-- ==== Sys2Proof/Word.lean ====
section
/-! DEFINITION. The words of p1mini-core (00_scope.md R8): bytes, 16-bit checksums, 32-bit packed codes
and 32-bit counter values. Positions and lengths are mathematical integers (D1) and stay `Nat` or `Int`. -/

namespace Sys2Proof

/-- A byte, 0 .. 255 (R8). -/
abbrev Byte := BitVec 8

/-- A 16-bit checksum value (R130 to R133). -/
abbrev Crc := BitVec 16

/-- A 32-bit packed OBIS code (R99). -/
abbrev Code := BitVec 32

/-- A value of the millisecond counter, `TIME_BITS` = 32 wide (R7, D2). -/
abbrev Time := BitVec 32

end Sys2Proof
end

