-- ==== Sys2Proof/Machine/State.lean ====
section
/-! DEFINITION. The state of p1mini-core (10_state.md R20) as plain data, with the host's inputs and the event trace beside it
(00_scope.md R10), the reasons a step can stop, and reset (70_reset_and_hazards.md R300). -/

namespace Sys2Proof.Machine

/-- The notification channels (60_exceptions.md R283). -/
inductive Channel
  | ready | update | commError
  deriving DecidableEq, Repr

/-- The error causes with their diagnostic operands (60_exceptions.md R260 to R271). -/
inductive Cause
  /-- (a), R261 -/
  | stall
  /-- (b), R262; the byte -/
  | lead (b : Byte)
  /-- (c), R263; `buf[1]` -/
  | hdrFormat (b : Byte)
  /-- (c), R264; the byte found -/
  | hdrEnd (b : Byte)
  /-- (c), R265 -/
  | hdrCtrl
  /-- (d), R266 -/
  | overrun
  /-- (e), R267 -/
  | incomplete
  /-- (f), R268 -/
  | crc
  /-- (g), R269; the tag and `cur` -/
  | tag (tag : Byte) (cur : Nat)
  /-- (h), R270; the line; no trap -/
  | line (bytes : List Byte)
  /-- (i), R271; no trap -/
  | obisText
  deriving DecidableEq, Repr

/-- The kinds of diagnostic (60_exceptions.md R282). No rule's state change depends on one. -/
inductive Diag
  | error (c : Cause)
  /-- R190; `expected` is `none` for an ASCII field without a digit -/
  | crcMismatch (computed : Crc) (expected : Option Nat) (bytes : List Byte)
  | discard (bytes : List Byte)
  | noSink (code : Code)
  | summary (nRead nProc : Nat)
  deriving DecidableEq, Repr

/-- The events of the block (00_scope.md R10). `deliver h v` carries the exact rational; the sink receives
`Config.toSink v` (R11, log entry 8). -/
inductive Event
  | notify (k : Channel)
  | deliver (h : Nat) (v : Rat)
  | pass (b : Byte)
  | diag (d : Diag)
  deriving DecidableEq, Repr

/-- The result port of a function unit that the host invoked (R109 `MNEMONIC operands -> results`, R113). A field of the
model's own, log entry 10. -/
inductive FuResult
  | none
  | crc (r : Crc)
  | code (k : Code)
  | triple (major : BitVec 12) (minor micro : Byte)
  | sink (h : Option Nat)
  deriving DecidableEq, Repr

/-- The configuration registers (10_state.md R34) and the two other OPEN parameters that rules read (00_scope.md R7). -/
structure Conf where
  /-- `BUF_CAP`, >= 1 -/
  bufCap      : Nat
  /-- `MIN_PERIOD_MS` -/
  minPeriod   : Time
  /-- `PASSTHROUGH` -/
  passthrough : Bool
  /-- `DRAIN_MAX`, >= 1 -/
  drainMax    : Nat
  /-- `DLOG_CAP`, >= 1 -/
  dlogCap     : Nat
  deriving DecidableEq, Repr

/-- What the host does at one point of its schedule: the program of the block is its byte stream and tick schedule
(00_scope.md R4). -/
inductive Activation
  /-- `tick(t)` (R170): the counter value; the bytes that arrived since the last activation; the bytes that arrive just
  before each `avail()` of this tick (R10, D36); the answers of `yield()` (R198). Log entries 1 and 2. -/
  | tick (t : Time) (arrived : List Byte) (polls : List (List Byte)) (yields : List Bool)
  /-- A function-unit operation invoked by the host (R113). -/
  | call (index : BitVec 4) (args : FuArgs)
  /-- The host fixes the configuration, before the first tick (R302 (1)). -/
  | configure (c : Conf)
  /-- `reset(t0)` (R300) with its draws: `t_ident`, `t_read` and the bytes of `buf`. -/
  | reset (t0 tIdent tRead : Time) (bytes : List Byte)
  deriving DecidableEq, Repr

/-- Why a step stops with a fault. No run from reset reaches one (10_state.md R37); each stands for a state in which a
rule's pseudocode would leave the buffer or has no reading. All are safe: the model stops. Log entry 16. -/
inductive Fault
  /-- Raised by STEP.IDENT and RB.APPEND: a write at an offset >= `BUF_CAP`, which R63 says is never made. Safe. -/
  | writeBeyondCapacity
  /-- Raised by STEP.VERIFY and STEP.PASCII: a scan that the frame should end runs to `BUF_CAP` (R103, R218). Safe. -/
  | scanPastBuffer
  /-- Raised by STEP.VERIFY: an offset below 0, which R61 says no rule reads. Safe. -/
  | negativeOffset
  /-- Raised by STEP.VERIFY: `fmt` is `ASCII` or `BINARY` there (R190); it is `NONE`. Safe. -/
  | verifyWithoutFormat
  deriving DecidableEq, Repr

/-- Why a step refuses. The first is a meaning not written; the others are what the spec's own table marks `refuse`
(93_implementation_defined.md). All are safe. -/
inductive Refusal
  /-- An instruction that has no meaning in exec yet. -/
  | notModelled (mnemonic : String)
  /-- Raised by the fetch: a selecting value that selects nothing (R91 code 7, U14). -/
  | reservedSelector
  /-- Raised by the fetch: function index 9 .. 15, not used (R113). -/
  | unusedFunction
  /-- Raised by REG.ADD after the first tick (R303 (2), U7). -/
  | registrationAfterFirstTick
  /-- Raised by the fetch: a change of the configuration after the first tick (R303 (3), U8). -/
  | reconfigurationAfterFirstTick
  /-- Raised by the fetch: a configuration outside its range (R7, U15). -/
  | badConfiguration
  /-- Raised by RB.APPEND: `read()` when its byte is not the oldest undelivered one of the source (R10, U9). -/
  | readWithoutByte
  deriving DecidableEq, Repr

/-- The state of the block (10_state.md R20), then the fields of the model's own: the division by time of R280, the
host's inputs (R10), the count of unspecified bytes drawn, the function units' result port and the event trace. -/
structure State where
  st         : Phase
  fmt        : Fmt
  pos        : Nat
  crcPos     : Int
  cur        : Nat
  curCode    : Code
  tIdent     : Time
  tRead      : Time
  tErr       : Time
  buf        : List Host.Cell
  dlog       : List Byte
  nReadTicks : Nat
  nProcTicks : Nat
  crcA       : Option Crc
  crcX       : Option Crc
  cfg        : Conf
  registry   : List (Code × Nat)
  ticked     : Bool
  now        : Time
  src        : List Byte
  polls      : List (List Byte)
  yields     : List Bool
  sched      : List Activation
  draws      : Nat
  result     : FuResult
  trace      : List Event
  deriving DecidableEq, Repr

/-- `reset(t0)` (70_reset_and_hazards.md R300): the reset column of 10_state.md R40, with the draws `tIdent`, `tRead` and `buf` as
arguments. The configuration, the registry and the host's side are not touched, and no event is emitted. -/
def State.resetWith (t0 tIdent tRead : Time) (buf : List Host.Cell) (s : State) : State :=
  { s with
    st := .err, fmt := .none, pos := 0, crcPos := 0, cur := 0, curCode := Config.obisInvalid,
    tIdent := tIdent, tRead := tRead, tErr := t0, buf := buf, dlog := [],
    nReadTicks := 0, nProcTicks := 0, crcA := none, crcX := none, ticked := false, now := t0 }

/-- The machine as it is built, before reset. The configuration's values and the empty registry are DESIGN CHOICES,
unsafe (log entry 4): the spec leaves them OPEN (R7), and a claim quantifies over them. -/
def State.built : State :=
  { st := .err, fmt := .none, pos := 0, crcPos := 0, cur := 0, curCode := Config.obisInvalid,
    tIdent := 0#32, tRead := 0#32, tErr := 0#32, buf := [], dlog := [],
    nReadTicks := 0, nProcTicks := 0, crcA := none, crcX := none,
    cfg := { bufCap := 8193, minPeriod := 0#32, passthrough := false, drainMax := 200, dlogCap := 200 },
    registry := [], ticked := false, now := 0#32, src := [], polls := [], yields := [], sched := [],
    draws := 0, result := .none, trace := [] }

/-- The machine right after reset (R40, R300). `t0`, `t_ident`, `t_read` are 0 and no byte of `buf` is listed:
DESIGN CHOICES where the spec gives a draw, unsafe (log entries 5 and 6). -/
def State.reset : State := State.resetWith 0#32 0#32 0#32 [] State.built

end Sys2Proof.Machine
end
◇ ◇ ◇ ◇ ◇
Working from the data above, extract solely the lines from the one containing "(d), R266 -/" through the one containing "(c : Cause)", exactly as they appear, both included.

▸ Final answer
  /-- (d), R266 -/
  | overrun
  /-- (e), R267 -/
  | incomplete
  /-- (f), R268 -/
  | crc
  /-- (g), R269; the tag and `cur` -/
  | tag (tag : Byte) (cur : Nat)
  /-- (h), R270; the line; no trap -/
  | line (bytes : List Byte)
  /-- (i), R271; no trap -/
  | obisText
  deriving DecidableEq, Repr

/-- The kinds of diagnostic (60_exceptions.md R282). No rule's state change depends on one. -/
inductive Diag
  | error (c : Cause)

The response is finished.